Re: Deadlock due to EPT_VIOLATION

[Date Prev][Date Next][Thread Prev][Thread Next][Date Index][Thread Index]

 



On Wed, 23 Aug 2023, Sean Christopherson wrote:
> On Tue, Aug 22, 2023, Eric Wheeler wrote:
> > On Tue, 22 Aug 2023, Sean Christopherson wrote:
> > > > Here is the whole log with 500,000+ lines over 5 minutes of recording, it 
> > > > was first stuck on one vcpu for most of the time, and toward the end it 
> > > > was stuck on a different VCPU:
> > > > 
> > > > The file starts with 555,596 occurances of vcpu=ffff9964cdc48000 and is 
> > > > then followed by 31,784 occurances of vcpu=ffff9934ed50c680.  As you can 
> > > > see in the file, they are not interleaved:
> > > > 
> > > > 	https://www.linuxglobal.com/out/handle_ept_violation.log2
> > > > 
> > > >   # awk '{print $3}' handle_ept_violation.log2 |uniq -c
> > > >    555596 vcpu=ffff9964cdc48000
> > > >     31784 vcpu=ffff9934ed50c680
> > > 
> > > Hrm, but the address range being invalidated is changing.  Without seeing the
> > > guest RIP, or even a timestamp, it's impossible to tell if the vCPU is well and
> > > truly stuck or if it's just getting thrashed so hard by NUMA balancing or KSM
> > > that it looks stuck.
> > > 
> > > Drat.
> > > 
> > > > > Below is another bpftrace program that will hopefully shrink the 
> > > > > haystack to the point where we can find something via code inspection.
> > > > 
> > > > Ok thanks, we'll give it a try.
> > > 
> > > Try this version instead.  It's more comprehensive and more precise, e.g. should
> > > only trigger on the guest being 100% stuck, and also fixes a PID vs.

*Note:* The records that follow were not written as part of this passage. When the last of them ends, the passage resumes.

/-- R130, R132: a gate end takes each position's edges as 30 rpm each, up to 255 edges; an OK fan that has been driven at 20 % or more for
the whole gate and turns below its zone's minimum for three gates fails. Of what the event leaves alone only the fans change, and FAN_TACH,
which goes on as the gate has shown it: the operand of the row counts the edges that no tick has counted yet (the model's reading,
notes/assumptions/6.md).
R130: each tick counts the edges of its line, saturating at 255, an ABSENT position none; over the 1,000 ticks of a gate they are the
line's edges.
R143: each fan that fails at the gate raises FAN_FAILED with its rate and bit 16 clear (that they stand in the order 1A to 4B, and what the zones
lead to behind them, is notes/assumptions/43.md). -/
def Obligations.GateEndJudgesEveryFan : Prop :=
  (∀ (edges : Vector Nat 8) (s : State), s.phase = .operating →
    let rate := fun p : FanPos => if s.clc.fans[p].state = .absent then 0 else min 255 (s.clc.fans[p].tach + edges[p]) * 30
    let fails := fun p : FanPos => s.clc.fans[p].state = .ok ∧ s.clc.fans[p].driven = true ∧
      rate p < s.clc.zones[fanZone p].minRpm ∧ 2 ≤ s.clc.fans[p].lowGates
    let r := s.updPins fun x => { x with fanTach := gateRates edges s.clc }
    ∃ t : State, EndsIn (.tachGateEnd edges) s r t ∧
      RaisedThen ((allFans.filter fun p => fails p).map fun p => (.fanFailed, .fan p, putField 0 (rate p)))
        [.thermalCritical, .coolingLost] r t ∧
      t.shell = { r with clc := { s.clc with fans := t.clc.fans } }.shell ∧
      ∀ p : FanPos,
        let rpm := rate p
        let slow := s.clc.fans[p].driven = true ∧ rpm < s.clc.zones[fanZone p].minRpm
        t.pins.fanTach[p] = s.clc.fans[p].tach + edges[p] ∧
        t.clc.fans[p].rpm = rpm ∧ t.clc.fans[p].tach = 0 ∧ t.clc.fans[p].raw = s.clc.fans[p].raw ∧
        t.clc.fans[p].present = s.clc.fans[p].present ∧
        (s.clc.fans[p].state = .ok → slow → 2 ≤ s.clc.fans[p].lowGates →
          t.clc.fans[p].state = .failed ∧ t.clc.fans[p].probeTimer = some 30000) ∧
        (s.clc.fans[p].state = .ok → slow → s.clc.fans[p].lowGates < 2 →
          t.clc.fans[p].state = .ok ∧ t.clc.fans[p].lowGates = s.clc.fans[p].lowGates + 1) ∧
        (s.clc.fans[p].state = .ok → ¬slow → t.clc.fans[p].state = .ok ∧ t.clc.fans[p].lowGates = 0) ∧
        (s.clc.fans[p].state ≠ .ok → t.clc.fans[p].state = s.clc.fans[p].state)) ∧
  (∀ (p : FanPos) (s : State), (countEdges s).clc.fans[p] = { s.clc.fans[p] with
      tach := if s.clc.fans[p].state = .absent then s.clc.fans[p].tach
        else min 255 (s.clc.fans[p].tach + edgesAt s.pins.fanTach[p] s.clc.gate) }) ∧
  ∀ rate : Nat, ((List.range 1000).map (edgesAt rate)).sum = rate

/-- R134, R135, R139: a freshness timer that runs out leaves a member to the largest duty of its curve, its readings kept, and one that is
not running does nothing (notes/assumptions/10.md); a control period
lowers each zone's applied duty towards its target by the slew, and no further. Either event is the CLC's alone; it may raise
THERMAL_CRITICAL and COOLING_LOST, which follow from the fans and readings as they stand, and no other event. A CONTROL_PERIOD
command begins the period again (the model's reading of the row, notes/assumptions/6.md). -/
def Obligations.FreshnessAndControlPeriods : Prop :=
  (∀ (i : Slot) (s : State), s.phase = .operating →
    (∀ n : Nat, s.clc.slots[i].fresh = some n →
      ∃ u : State, EndsIn (.freshnessTimerExpiry i) s s u ∧
        u = { s with clc := u.clc, meu := u.meu, wra := u.wra, agenda := u.agenda, held := u.held } ∧
        RaisedThen [] [.thermalCritical, .coolingLost] s u ∧ u.meu.shell = s.meu.shell ∧
        u.clc.slots[i].fresh = none ∧ u.clc.slots[i].readings = s.clc.slots[i].readings ∧
        (∀ j : Slot, j ≠ i → u.clc.slots[j].fresh = s.clc.slots[j].fresh ∧ u.clc.slots[j].readings = s.clc.slots[j].readings) ∧
        (s.clc.slots[i].member = true → u.clc.slots[i].demand = some s.clc.zones[zoneOf i].dMax)) ∧
    (s.clc.slots[i].fresh = none → EndsIn (.freshnessTimerExpiry i) s s s)) ∧
  ∀ s : State, s.phase = .operating →
    ∃ u : State, EndsIn .controlPeriod s s u ∧
      u = { s with clc := u.clc, meu := u.meu, wra := u.wra, agenda := u.agenda, held := u.held } ∧
      RaisedThen [] [.thermalCritical, .coolingLost] s u ∧ u.meu.shell = s.meu.shell ∧
      u.clc.shell = { s.clc with gate := 0 }.shell ∧
      ∀ z : Zone, u.clc.zones[z].applied =
        max u.clc.zones[z].target
          (if s.clc.zones[z].target < s.clc.zones[z].applied then
            max s.clc.zones[z].target (s.clc.zones[z].applied - s.clc.zones[z].slew)
          else s.clc.zones[z].applied)

/-- R134, R136: each of the two thermal words is taken with the freshness at 10 s: its low half is the first of its two readings and its high
half the second, 0x8000 as absent, and the other word's readings stay, as the CLC holds them (notes/assumptions/46.md); a member's qualifying
reading puts its zone at 100 %.
R134: the readings considered are the first k for a sensor count k, none for a count of 0, and all four without an active profile; h is the
highest of them that is present.
R135: a slot outside the member set has no demand; a member's is D_max while its readings are stale or it has no h; else D_min up to
T_low, D_max from T_high on, and between them D_min plus the slope, rounded up to a whole percent. A T_high not above T_low is taken as
T_low + 1, a D_min above D_max as D_max.
R136, R137, R138: after whatever forms the cooling again, a zone is critical exactly where a member of it has a present considered reading at or
above T_crit. The target is 100 while it is critical, and otherwise the largest of the floor duty, the members' demands and, while the zone's
module is powered, the module floor; the applied duty rises with it. A zone that becomes critical raises THERMAL_CRITICAL with the slot,
the sensor and the reading of the highest qualifying reading, the lowest slot and then the lowest sensor among equals; a zone whose factor
falls to 0 raises COOLING_LOST with the number of fans present (the order among them is notes/assumptions/43.md).
R141, R142: each factor that changes is handed to the PAL, and then the reservation where it changes.
R140, R141, R142: the drive of a fan, the cooling factor of a zone and the reservation, after whatever forms the cooling again. The
reservation is the sum of the shares, rounded up to a whole 10 W: for every fan position that is not ABSENT the fan watts of its zone times
the cube of its drive, over 1,000,000 and rounded up. -/
def Obligations.CoolingFollowsReadingsAndFans : Prop :=
  (∀ (i : Slot) (which : ThermalWord) (w : Word) (s : State),
      let t := takeReadings i which w s
      let reading := fun h : Nat => if h = 0x8000 then none else some (signed16 h)
      let old := s.clc.slots[i].readings
      t.clc.slots[i].fresh = some 10000 ∧
      t.clc.slots[i].readings = (match which with
        | .first => #v[reading (getField w 0 16), reading (getField w 16 16), old[2], old[3]]
        | .second => #v[old[0], old[1], reading (getField w 0 16), reading (getField w 16 16)]) ∧
      (∀ lo ∈ [0, 16], s.clc.slots[i].member = true → s.clc.slots[i].sensors = none → getField w lo 16 ≠ 0x8000 →
        s.clc.zones[zoneOf i].tCrit ≤ signed16 (getField w lo 16) →
        t.clc.zones[zoneOf i].critical = true ∧ t.clc.zones[zoneOf i].target = 100)) ∧
  (let seen := fun (t : Thermal) (k : Fin 4) (x : Int) => t.readings[k] = some x ∧ ∀ n : Nat, t.sensors = some n → k.val < n;
    (∀ t : Thermal, (∀ h : Int, t.highest = some h ↔ (∃ k, seen t k h) ∧ ∀ k x, seen t k x → x ≤ h) ∧
      (t.highest = none ↔ ∀ k x, ¬seen t k x)) ∧
    (∀ (z : ZoneState) (t : Thermal), (t.member = false → slotDemand z t = none) ∧
      (t.member = true → t.fresh = none ∨ t.highest = none → slotDemand z t = some z.dMax) ∧
      ∀ (n : Nat) (h : Int), t.member = true → t.fresh = some n → t.highest = some h →
        let low := min z.dMin z.dMax
        let tHigh := if z.tHigh ≤ z.tLow then z.tLow + 1 else z.tHigh
        ∃ d : Nat, slotDemand z t = some d ∧
          (if h ≤ z.tLow then d = low
          else if tHigh ≤ h then d = z.dMax
          else low ≤ d ∧ (h - z.tLow) * ((z.dMax - low : Nat) : Int) ≤ ((d - low : Nat) : Int) * (tHigh - z.tLow) ∧
            ((d - low : Nat) : Int) * (tHigh - z.tLow) < (h - z.tLow) * ((z.dMax - low : Nat) : Int) + (tHigh - z.tLow))) ∧
    ∀ s : State, let t := formCooling s
      let qualifies := fun (z : Zone) (i : Slot) (k : Fin 4) (x : Int) =>
        zoneOf i = z ∧ s.clc.slots[i].member = true ∧ seen s.clc.slots[i] k x ∧ s.clc.zones[z].tCrit ≤ x
      (∀ i : Slot, t.clc.slots[i] = { s.clc.slots[i] with demand := slotDemand s.clc.zones[zoneOf i] s.clc.slots[i] }) ∧
      (∀ z : Zone, let y := t.clc.zones[z]
        (y.critical = true ↔ ∃ i k x, qualifies z i k x) ∧ y.applied = max s.clc.zones[z].applied y.target ∧
        (y.critical = true → y.target = 100) ∧
        (y.critical = false →
          let inputs := fun d : Nat => d = s.clc.zones[z].floorDuty ∨
            (s.clc.zones[z].modulePowered = true ∧ d = s.clc.moduleFloor) ∨ ∃ i : Slot, zoneOf i = z ∧ t.clc.slots[i].demand = some d
          inputs y.target ∧ ∀ d : Nat, inputs d → d ≤ y.target)) ∧
      (∃ detail : Zone → Word,
        RaisedAll
          (((allZones.filter fun z => t.clc.zones[z].critical && !s.clc.zones[z].critical).map fun z => (.thermalCritical, .zone z, detail z)) ++
            ((allZones.filter fun z => t.clc.zones[z].factor == 0 && s.clc.zones[z].factor != 0).map fun z =>
              (.coolingLost, .zone z, putField 0 ((zoneFans z).filter fun p => s.clc.fans[p].state != .absent).length))) s t ∧
        ∀ z : Zone, t.clc.zones[z].critical = true → ∃ i k x, qualifies z i k x ∧
          detail z = putField 0 (i.val + 1) ||| putField 8 (k.val + 1) ||| putField 16 (bits16 x) ∧
          ∀ j l y, qualifies z j l y → y ≤ x ∧ (y = x → i < j ∨ (i = j ∧ k ≤ l))) ∧
      t.agenda = s.agenda ++
        ((allZones.filter fun z => t.clc.zones[z].factor != s.clc.zones[z].factor).map fun z => Msg.palCooling z t.clc.zones[z].factor) ++
        (if t.clc.reservation = s.clc.reservation then [] else [.palReservation t.clc.reservation])) ∧
  (∀ s : State, let t := formCooling s
      (∀ z : Zone, t.clc.zones[z].factor =
        (match ((zoneFans z).filter fun p => s.clc.fans[p].state == .ok).length with
          | 0 => 0
          | 1 => 60
          | _ => 100)) ∧
      (∀ p : FanPos, t.clc.fans[p].state = s.clc.fans[p].state ∧ t.clc.fans[p].drive =
        (match s.clc.fans[p].state with
          | .absent => 0
          | .spinup | .failed => 100
          | .ok => if s.clc.fans[fanPartner p].state = .spinup ∨ s.clc.fans[fanPartner p].state = .failed then 100
            else t.clc.zones[fanZone p].applied)) ∧
      t.clc.reservation = ((allFans.map fun p => if s.clc.fans[p].state = .absent then 0
        else (s.clc.zones[fanZone p].fanWatts * (t.clc.fans[p].drive * t.clc.fans[p].drive * t.clc.fans[p].drive) + 999999) / 1000000).sum +
          9) / 10 * 10)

TID goof.
> > > 
> > > Note!  Enable trace_kvm_exit before/when running this to ensure KVM grabs the guest RIP
> > > from the VMCS.  Without that enabled, RIP from vcpu->arch.regs[16] may be stale.
> > 
> > Ok, we got a 740MB log, zips down to 25MB if you would like to see the
> > whole thing, it is here:
> > 	http://linuxglobal.com/out/handle_ept_violation-v2.log.gz
> > 
> > For brevity, here is a sample of each 100,000th line:
> > 
> > # zcat handle_ept_violation-v2.log.gz | perl -lne '!($n++%100000) && print'
> > Attaching 3 probes...
> > 00:30:31:347560 tid[553909] pid[553848] stuck @ rip ffffffff80094a41 (375972 hits), gpa = 294a41, hva = 7efc5b094000 : MMU seq = 8000b139, in-prog = 0, start = 7efc6e10f000, end = 7efc6e110000
> 
> Argh.  I'm having a bit of a temper tantrum because I forgot to have the printf
> spit out the memslot flags.  And I apparently gave you a version without a probe
> on kvm_tdp_mmu_map().  Grr.
> 
> Can you capture one more trace?  Fingers crossed this is the last one.  Modified
> program below.

Sure!

> On the plus side, I'm slowly learning how to effectively use bpf programs.
> This version also prints return values and and other relevant side effects from
> kvm_faultin_pfn(), and I figured out a way to get at the vCPU's root MMU page.
> 
> And it stops printing after a vCPU (task) has been stuck for 100k exits, i.e. it
> should self-limit the spam.  Even if the vCPU managed to unstick itself after
> that point, which is *extremely* unlikely, being stuck for 100k exits all but
> guarantees there's a bug somewhere.
> 
> So this *should* give us a smoking gun.  Depending on what the gun points at, a
> full root cause may still be a long ways off, but I'm pretty sure this mess will
> tell us exactly why KVM is refusing to fix the fault.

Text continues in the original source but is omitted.